Le prestazioni consistenti essenzialmente nell'attività professionale del medico generico o specialista vengono erogate (salvo casi sporadici di personale dipendente dalle USL) esclusivamente da liberi professionisti, che svolgono la loro attività o presso ambulatori pubblici o presso i propri studi privati e che sono legati alle unità sanitarie locali da convenzioni, conformi agli accordi collettivi nazionali resi esecutivi con decreti del Presidente della Repubblica, contemplanti, oltre al compenso dovuto, anche il numero massimo degli assistiti, le situazioni di incompatibilità, i controlli sull'attività dei professionisti, le sanzioni in caso di infrazioni ecc. Quello che intercorre fra il medico convenzionato e l'unità sanitaria locale è secondo la costante giurisprudenza di questa Corte, un rapporto d'opera professionale, continuativa e coordinata prevista dall'art. 409 n. 3 c.p.c. (vedi in questo senso Cass. 21 luglio 1986 n. 4680; Cass. 14 luglio 1986 n. 4543; Cass. 17 marzo 1986 n. 1798; Cass. 26 giugno 1986 n. 4256) e come tale è definito anche dagli accordi collettivi nazionali del settore (vedi art. 1 dell'accordo per i medici di medicina generale reso esecutivo con d.p.r. 8 giugno 1987 n. 289; art. 1 dell'accordo per i medici pediatri reso esecutivo con d.p.r. 8 giugno 1987 n. 290; art. 1 dell'accordo per i medici specialisti reso esecutivo con d.p.r. 23 marzo 1988 n. 119; art. 1 dell'accordo per i chimici ambulatoriali reso esecutivo il 10 giugno 1988 n. 255). Vi è poi tutta una serie di prestazioni di diagnostica strumentale e di laboratorio nonché di assistenza ospedaliera, per le quali l'attività medica deve necessariamente avvenire utilizzando strumenti ed entro l'ambito di strutture particolarmente complesse e costose: tali prestazioni, a norma dell'art. 25 comma 7 e 8 della legge 23 dicembre 1978 n. 833 sono fornite di regola presso gli ospedali pubblici o presso le strutture delle unità sanitarie locali, di cui l'utente fa parte.

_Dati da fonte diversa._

-- ==== Sys2Proof/Machine/Engine.lean ====
section
/-!
DEFINITION. The matrix engine: operand formats and layouts, the checks of engine words, MZERO, MMA, MMAS and MEPI, the escalation budget, and the
completion of engine words (spec/12 R324, R325, R327 to R343, R348).
-/

namespace Sys2Proof.Machine

/-! ## Operand formats and layouts (R324, R328) -/

/-- The format of an operand, or of an epilogue's output. -/
inductive OpFmt where
  | plain (f : Fmt)
  | blocked (n : NFmt)

/-- The format of narrow slot i; none when its descriptor is illegal. -/
def slotFmt (t : Task) (i : Nat) : Option OpFmt :=
  let n := nfSlot t i
  if !nfSlotOk t i then none else if n.blk = 0 then some (.plain (.nar n)) else some (.blocked n)

/-- The format that a code of MFMT and its slot name; a widened operand is bf16. -/
def operandFmt (t : Task) (code slot : Nat) (wide : Bool) : Option OpFmt :=
  if wide then some (.plain .bf16)
  else match code with
    | 0 => some (.plain .f16)
    | 1 => some (.plain .bf16)
    | 2 => some (.plain .f32)
    | _ => slotFmt t slot

/-- The K-step of a narrow width. -/
def narrowStep (w : Nat) : Nat := if w ≤ 4 then 32 else 16
/-- The K-step of a format (R324). -/
def OpFmt.step : OpFmt → Nat
  | .plain (.nar n) => narrowStep n.width
  | .plain f => if f.width = 32 then 2 else 8
  | .blocked n => narrowStep n.width

/-- The element format when unblocked. -/
def OpFmt.plain? : OpFmt → Option Fmt
  | .plain f => some f
  | .blocked _ => none
/-- The block size, 0 when unblocked. -/
def OpFmt.blk : OpFmt → Nat
  | .plain _ => 0
  | .blocked n => n.blk

/-- The bytes of a row of K elements. -/
def OpFmt.rowRaw (k : Nat) : OpFmt → Nat
  | .plain f => (k * f.width + 7) / 8
  | .blocked n => k / n.blk * n.recBytes
/-- The pitch of rows: their length rounded up to a multiple of 16. -/
def OpFmt.pitch (k : Nat) (f : OpFmt) : Nat := (f.rowRaw k + 15) / 16 * 16

/-- The value of one unblocked code; a companded one is rounded to binary32 (log entry 26), its flags discarded. -/
def plainElem (f : Fmt) (code : Nat) : FVal :=
  match f with
  | .nar n => if n.curve.isEmpty then n.decode code else Fmt.f32.decode (roundTo .f32 .rne 0 (n.decode code)).code
  | _ => f.decode code

/-- The exact values of a row of K elements. -/
def OpFmt.rowElems (t : Task) (k : Nat) (bs : List Byte) : OpFmt → List FVal
  | .plain f => let x := natOf bs; (List.range k).map fun i => plainElem f (x / 2 ^ (i * f.width) % 2 ^ f.width)
  | .blocked n => (List.range (k / n.blk)).flatMap fun j => blockDecode n (scaleFmt t n) .f32 ((bs.drop (j * n.recBytes)).take n.recBytes)

/-- The rows of an operand whose byte at a binding-relative offset is `src`. -/
def operandRows (t : Task) (f : OpFmt) (rows k : Nat) (src : Nat → Byte) : List (List FVal) :=
  (List.range rows).map fun i => f.rowElems t k ((List.range (f.rowRaw k)).map fun j => src (i * f.pitch k + j))

/-- The bytes of a bitmap row. -/
def bitmapRow (k : Nat) : Nat := (k + 7) / 8
/-- The bitmap rows after an operand's rows. -/
def bitmapRows (f : OpFmt) (rows k : Nat) (src : Nat → Byte) : List (List Bool) :=
  (List.range rows).map fun r => (List.range k).map fun i => (src (rows * f.pitch k + r * bitmapRow k + i / 8)).getLsbD (i % 8)

/-! ## Bindings -/

/-- The block whose handle a binding names, and the engine it is used as (R327). -/
def Bind.block (b : Bind) (own : Nat) : Nat := if b.remote = 0 then own else b.remote - 1
def Bind.engine (b : Bind) : Engine := if b.remote = 0 then .matrix else .remote
/-- The entry of a binding's handle. -/
def bindEntry (s : State) (gang blk : Nat) (b : Bind) : HEntry := handleAt (blockAt s gang (b.block blk)) b.h

/-- Step 2 of R348 for one binding: the source and the mask, then a join whose lowest member's values differ. -/
def remoteFault (s : State) (gang blk join : Nat) (b : Bind) : Option FaultInfo :=
  let blocks := (taskAt s (gangAt s gang).task).lpb.blocks
  let mask := b.mref.toNat
  if b.remote = 0 then none
  else if blocks < b.remote || decide (2 ^ blocks ≤ mask) || (mask != 0 && mask / 2 ^ blk % 2 == 0) then some (FaultInfo.plain 0x12)
  else match (gangAt s gang).joins.find? fun j => j.id + 1 == join with
    | none => none
    | some j =>
      let low := (List.range 16).find? fun i => mask / 2 ^ i % 2 == 1
      let at_ (i : Nat) : Option (List Nat) := (j.vals.find? fun v => v.1 == i).map Prod.snd
      match low.bind at_, at_ blk with
      | some a, some c => failIf (a != c) 0x12
      | _, _ => none

/-- What a map lookup finds (R328, step 3 of R348). -/
inductive MapOut where
  | wide (b : Bool)
  | wait
  | flt (f : FaultInfo)

/-- The map lookup of an A or B binding. -/
def mapLookup (s : State) (gang blk : Nat) (b : Bind) : MapOut :=
  if b.remote ≠ 0 || b.mref.getLsbD 31 then .wide false
  else
    let k := blockAt s gang blk
    let e := handleAt k (bitsOf b.mref 0 6)
    let t := bitsOf b.mref 6 13
    if 2 ≤ hBuf e then .flt (FaultInfo.plain 0x17)
    else if !maskOk e .matrix .read || !inExt e t 1 || !swzLegal e then .flt (FaultInfo.plain 0x0B)
    else if !swzMatch e .read then .flt (FaultInfo.plain 0x0C)
    else if !stateOk e .read then .wait
    else match (handleByte k e (hSwz e) t).toNat with
      | 0 => .wide false
      | 1 => .wide true
      | _ => .flt (FaultInfo.plain 0x17)

/-- Step 6 of R348 on one handle: tests 1 to 3 of R248, the offset rule, tests 4 and 5. -/
def slotFault (e : HEntry) (g : Engine) (a : HAccess) (bufOk : Bool) (off n : Nat) (aligned : Bool) : Option FaultInfo :=
  firstFault
    [failIf (!bufOk || !maskOk e g a || !inExt e off n) 0x0B, failIf (aligned && off % 16 != 0) 0x0B, failIf (!swzLegal e) 0x0B,
     failIf (!swzMatch e a) 0x0C]

/-- Step 6 on the C handle for n elements. -/
def cFault (s : State) (gang blk : Nat) (w : EngWord) (n : Nat) : Option FaultInfo :=
  let e := bindEntry s gang blk w.bindC
  slotFault e .matrix .atomic (hBuf e == 2) w.bindC.off.toNat (16 * n) true
/-- Step 7 on the C handle. -/
def cReady (s : State) (gang blk : Nat) (w : EngWord) : Bool := stateOk (bindEntry s gang blk w.bindC) .atomic
/-- The element index of C element k. -/
def cCell (s : State) (gang blk : Nat) (w : EngWord) (k : Nat) : Nat :=
  let e := bindEntry s gang blk w.bindC
  laIndex e (hSwz e) (w.bindC.off.toNat + 16 * k)
/-- C's fill notes the handle's swizzle (R252). -/
def noteC (s : State) (gang blk : Nat) (w : EngWord) : State :=
  let b := blockAt s gang blk
  let e := handleAt b w.bindC.h
  setBlockAt s gang blk (setHandle b w.bindC.h (noteSwz e (hSwz e)))

/-- An A or B operand at the start of its word. -/
structure Operand where
  b : Bind
  join : Nat
  /-- the buffer that holds it: 0 the A-buffer, 1 the W-buffer (R244, log entry 98) -/
  buf : Nat
  fmt : OpFmt
  rows : Nat
  /-- bytes of the operand, and of its bitmap -/
  len : Nat
  extra : Nat

/-- Steps 6 on an operand's handle, then on its bitmap. -/
def operandFault (s : State) (gang blk : Nat) (o : Operand) : Option FaultInfo :=
  let e := bindEntry s gang blk o.b
  slotFault e o.b.engine .read (hBuf e == o.buf) o.b.off.toNat o.len true
def bitmapFault (s : State) (gang blk : Nat) (o : Operand) : Option FaultInfo :=
  let e := bindEntry s gang blk o.b
  if o.extra = 0 then none else slotFault e o.b.engine .read (hBuf e == o.buf) (o.b.off.toNat + o.len) o.extra true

Il ricorso al convenzionamento con laboratori e case di cura può avvenire, a norma dell'art. 44 della legge, solo nel caso che il piano sanitario nazionale ne abbia ravvisato la necessità; e, anche quando il convenzionamento è avvenuto, la scelta da parte dell'utente della struttura privata (mentre è libera per l'assistenza ospedaliera nei limiti dei posti convenzionati) è subordinata, per quanto attiene alle prestazioni di diagnostica strumentale e di laboratorio, all'impossibilità degli ambulatori e dei presidi delle unità sanitarie locali di effettuare le prestazioni richieste entro i termini previsti dall'art. 3 del d.l. 26 novembre 1981 n. 678 convertito nella legge 26 gennaio 1982 n. 12).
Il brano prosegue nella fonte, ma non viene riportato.